A. Walter Socolow, for the petitioner.
It appears from the moving papers that the father of the infant created a trust for the minority of the infant, and that the fund was to be paid to him upon his arrival at full age.
The trustee under the will has been appointed the general guardian of the infant, but has no funds in her hands as such general guardian.
The application, which was made by the mother of the infant, seeks the order of this court directing the person who is both the trustee and the general guardian to pay to her, for the infant's support and education, the balance of the trust fund. Said general guardian has no assets in her hands, but she has, as trustee of the father's estate, the moneys which belong to the infant.

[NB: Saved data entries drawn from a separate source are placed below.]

/-- CHECKPOINT_SAVE and CHECKPOINT_RESTORE (R337): the descriptor is read and checked, and the operation waits its turn. -/
def ckptOp (restore : Bool) (q n : Nat) (cmd : Cmd) (s : State) : State :=
  let len := leAt cmd.bytes 24 4
  let r := engineRead cmd.ctx (leAt cmd.bytes 16 8) len s
  if r.1.st.1 ≠ .ok then completeCmd q n r.1.st.1 r.1.st.2 0 r.2
  else
    let d := plain r.1.data
    if len < 64 ∨ len ≠ 64 + 16 * kNreg d then illegalCmd q n 0x02 r.2
    else
      match ckptIllegal d restore with
      | some k => illegalCmd q n k r.2
      | none =>
        let buddies := (List.range (kNbud d)).map (fun i => (⟨BitVec.ofNat 32 (kBuddy d i), false, false, false⟩ : Buddy))
        let v : Save :=
          { q := Fin.ofNat 1024 q, uid := n, ctx := Fin.ofNat 64 cmd.ctx, restore := restore, desc := d, gen := kGen d
            phase := if restore then .readManifests else .clearing
            pas := [], blocks := [], staging := [], copied := 0, bad := none, st := (.ok, 0), buddies := buddies, crcs := []
            man0 := [], man1 := [], buddy := 0, supplied := 0 }
        let s := setPhase q n .running r.2
        settleSaves { s with eng := { s.eng with saveQ := s.eng.saveQ ++ [v] } }

/-- CHECKPOINT_SAVE (R339). -/
def execCheckpointSave (q : QId) (n : Nat) (hw : List HostByte) (s : State) : Host.Outcome State Fault Refusal :=
  .next (whenServed (fun s => onCmd q.val n 0x38 (ckptOp false q.val n) (hostStores hw s)) s)

/-- CHECKPOINT_RESTORE (R342). -/
def execCheckpointRestore (q : QId) (n : Nat) (hw : List HostByte) (s : State) : Host.Outcome State Fault Refusal :=
  .next (whenServed (fun s => onCmd q.val n 0x39 (ckptOp true q.val n) (hostStores hw s)) s)

/-- CKPT_HELD_WRITE (R340): a write reaches a protected block: the block is copied ahead and the write performed, or, with the
staging buffer full, the write waits. -/
def execCkptHeldWrite (r : Requester) (pa : Nat) (data : List Byte) (s : State) : Host.Outcome State Fault Refusal :=
  .next (whenServed (fun s =>
    if isProtected pa s then
      (unitPieces pa data.length).foldl (fun s p =>
        (poolWrite r .allocating p.1 (clean ((data.drop (p.1 - pa)).take p.2)) s).2) s
    else s) s)

/-- The lowest block still to be read. -/
def lowestWaiting (v : Save) : Option Nat :=
  (List.find? (fun (e : Nat × BlockState) => e.2 == .waiting) v.blocks).map (·.1)

/-- A block read completes (R339, R340): staged blocks go first, the block is sent, held writes go on. That of a block copied ahead sends
what is staged. -/
def blockReadDone (b : Nat) (s : State) : State :=
  match s.eng.save with
  | none => s
  | some v =>
    if v.phase = .blocks ∧ lowestWaiting v = some b then
      let s := sendStaged s
      let s := sendBlock b (ckptReadBlock b false s)
      settleSaves (ckptAdvance (sendStaged (settleRx s)))
    else if v.phase = .blocks ∧ (Sparse.find? v.staging b).isSome then settleSaves (ckptAdvance (sendStaged s))
    else s

/-- CKPT_BLOCK_READ_COMPLETE (R340): frames made of staged words found uncorrectable are discarded (R388). -/
def execCkptBlockReadComplete (e : BlockEnd) (s : State) : Host.Outcome State Fault Refusal :=
  .next (whenServed (fun s => unsent e.err s (blockReadDone e.block (stagingFlaw e.err s))) s)

end Sys2Proof.Machine
end

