-- ==== Sys2Proof/Machine/RegSpace.lean ====
section
/-! DEFINITION. Register space: which register lies at an offset of BAR0 (R7, R10, R273), what it reads as, and what a write of it
does. Registers with a row of their own are written through the operation of that row. -/

namespace Sys2Proof.Machine

/-- The registers of BAR0 (R273) and of the functions' own BARs (R272). -/
inductive RegId where
  | dieId (x : Nat) | dieFeat (x h : Nat) | fwMin | d2dProfile | glbReset | resetCause | glbFence | ctxExposed
  | devFeat (h : Nat) | drvAccept (h : Nat) | drvStatus | contactHdr | contactDrv | contactCtx (c : Nat)
  | satLimit (c : Nat) | funcState (f : Nat)
  | sqRing (q : Nat) | sqCtl (q : Nat) | sqPos (q : Nat)
  | cqRing (q : Nat) | cqCtl (q : Nat) | cqPos (q : Nat) | cqMsi (q : Nat)
  | msix (k w : Nat) | pba (f w : Nat)
  | pwrInput | pwrCap | pwrState | pwrGroup | clkArr | clkSrv (k : Nat) | therm (x : Nat)
  | rasCtl | rasRoute (k : Nat) | rasLog (i w : Nat)
  | secLc | secNonce | secDevid | secFw
  | objTable (c : Nat) | objFault (c : Nat) | sig (c : Nat) | arm (c a : Nat) | armMsi (c a : Nat) | objVal (p : Nat)
  | xRoot (c : Nat) | xFault (c : Nat) | winFault | winRange (w : Nat) | winCtl (w : Nat) | imsic (key : Nat)
  | qrole | node | udp | addrtab | xport | quadStatus (q : Nat) | nicTx (r w : Nat) | nicRx (r w : Nat)
  | hbmStatus (s : Nat) | ecc (s : Nat) | errAddr (s : Nat) | scrub (s : Nat) | region (s b : Nat)
  | tgenCtl (s c : Nat) | tgenStat (s c : Nat) | p1500 (s : Nat) | p1500Buf (s w : Nat)
  | d2dRole (d : Nat) | shutter (d : Nat) | tileAvail (d : Nat) | repair (t a : Nat) | satcnt (t : Nat) | tgeFault (t : Nat)
  | telRec (w : Nat) | pmc (x k : Nat) | pmctl (x : Nat) | negCtl
  | sqTail (q : Nat) | cqHead (q : Nat)
deriving DecidableEq, Repr

/-- Whether a register is 64 bits wide (R7). -/
def RegId.wide : RegId → Bool
  | .fwMin | .d2dProfile | .drvStatus | .satLimit _ | .funcState _ | .msix _ _ | .clkSrv _ | .secLc | .objVal _ | .imsic _
  | .scrub _ | .region _ _ | .p1500 _ | .p1500Buf _ _ | .tileAvail _ | .pmctl _ | .sqTail _ | .cqHead _ => false
  | .dieId _ | .dieFeat _ _ | .glbReset | .resetCause | .glbFence | .ctxExposed | .devFeat _ | .drvAccept _ | .contactHdr
  | .contactDrv | .contactCtx _ | .sqRing _ | .sqCtl _ | .sqPos _ | .cqRing _ | .cqCtl _ | .cqPos _ | .cqMsi _ | .pba _ _
  | .pwrInput | .pwrCap | .pwrState | .pwrGroup | .clkArr | .therm _ | .rasCtl | .rasRoute _ | .rasLog _ _ | .secNonce
  | .secDevid | .secFw | .objTable _ | .objFault _ | .sig _ | .arm _ _ | .armMsi _ _ | .xRoot _ | .xFault _ | .winFault
  | .winRange _ | .winCtl _ | .qrole | .node | .udp | .addrtab | .xport | .quadStatus _ | .nicTx _ _ | .nicRx _ _
  | .hbmStatus _ | .ecc _ | .errAddr _ | .tgenCtl _ _ | .tgenStat _ _ | .d2dRole _ | .shutter _ | .repair _ _ | .satcnt _
  | .tgeFault _ | .telRec _ | .pmc _ _ | .negCtl => true

/-! ### The map -/

/-- The index and the offset in it of an array of `n` units of `stride` bytes from `base` on. -/
def slotAt (off base stride n : Nat) : Option (Nat × Nat) :=
  if base ≤ off ∧ off < base + stride * n then some ((off - base) / stride, (off - base) % stride) else none

/-- GLB registers, by offset in the block. -/
def glbAt (off : Nat) : Option RegId :=
  match off with
  | 0xC0 => some .fwMin
  | 0x100 => some .d2dProfile
  | 0x200 => some .glbReset
  | 0x208 => some .resetCause
  | 0x210 => some .glbFence
  | 0x218 => some .ctxExposed
  | 0x300 => some (.devFeat 0)
  | 0x308 => some (.devFeat 1)
  | 0x310 => some (.drvAccept 0)
  | 0x318 => some (.drvAccept 1)
  | 0x320 => some .drvStatus
  | 0x1000 => some .contactHdr
  | 0x1008 => some .contactDrv
  | _ =>
    match slotAt off 0x20 0x20 5, slotAt off 0x1100 8 64 with
    | some (x, 0), _ => some (.dieId x)
    | some (x, 8), _ => some (.dieFeat x 0)
    | some (x, 16), _ => some (.dieFeat x 1)
    | _, some (c, 0) => some (.contactCtx c)
    | _, _ => none

/-- The MSI-X table and PBA of a function from two offsets on (R272-R274): 16 B entries of four words, PBA words of 64 bits. -/
def msixAt (f table pbaBase off : Nat) : Option RegId :=
  match slotAt off table 16 (msixCount f), slotAt off pbaBase 8 (ceilDiv (msixCount f) 64) with
  | some (v, r), _ => if r % 4 = 0 then some (.msix (msixBase f + v) (r / 4)) else none
  | none, some (w, 0) => some (.pba f w)
  | _, _ => none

The will of the father of the infant was not probated in this county, and an application to direct the trustee to pay over funds must be made to the Surrogate's Court of original jurisdiction, but I doubt that such surrogate would have jurisdiction to entertain the application to expend principal held in trust, for I do not believe that a Surrogate's Court has sufficient equitable jurisdiction to grant the relief desired.
It would appear from Matter of Kaufman ( 113 Misc. 202, at p. 204) that only the Supreme Court would have sufficient equitable power to direct a trustee to pay over the principal of an infant's estate, in contravention of the terms of the will, although the moneys were absolutely necessary for the infant's support and education.
Undoubtedly the application of the infant's money would be of great service to him at this particular time, but as the surrogate of Richmond county has no jurisdiction in the matter, the application is denied.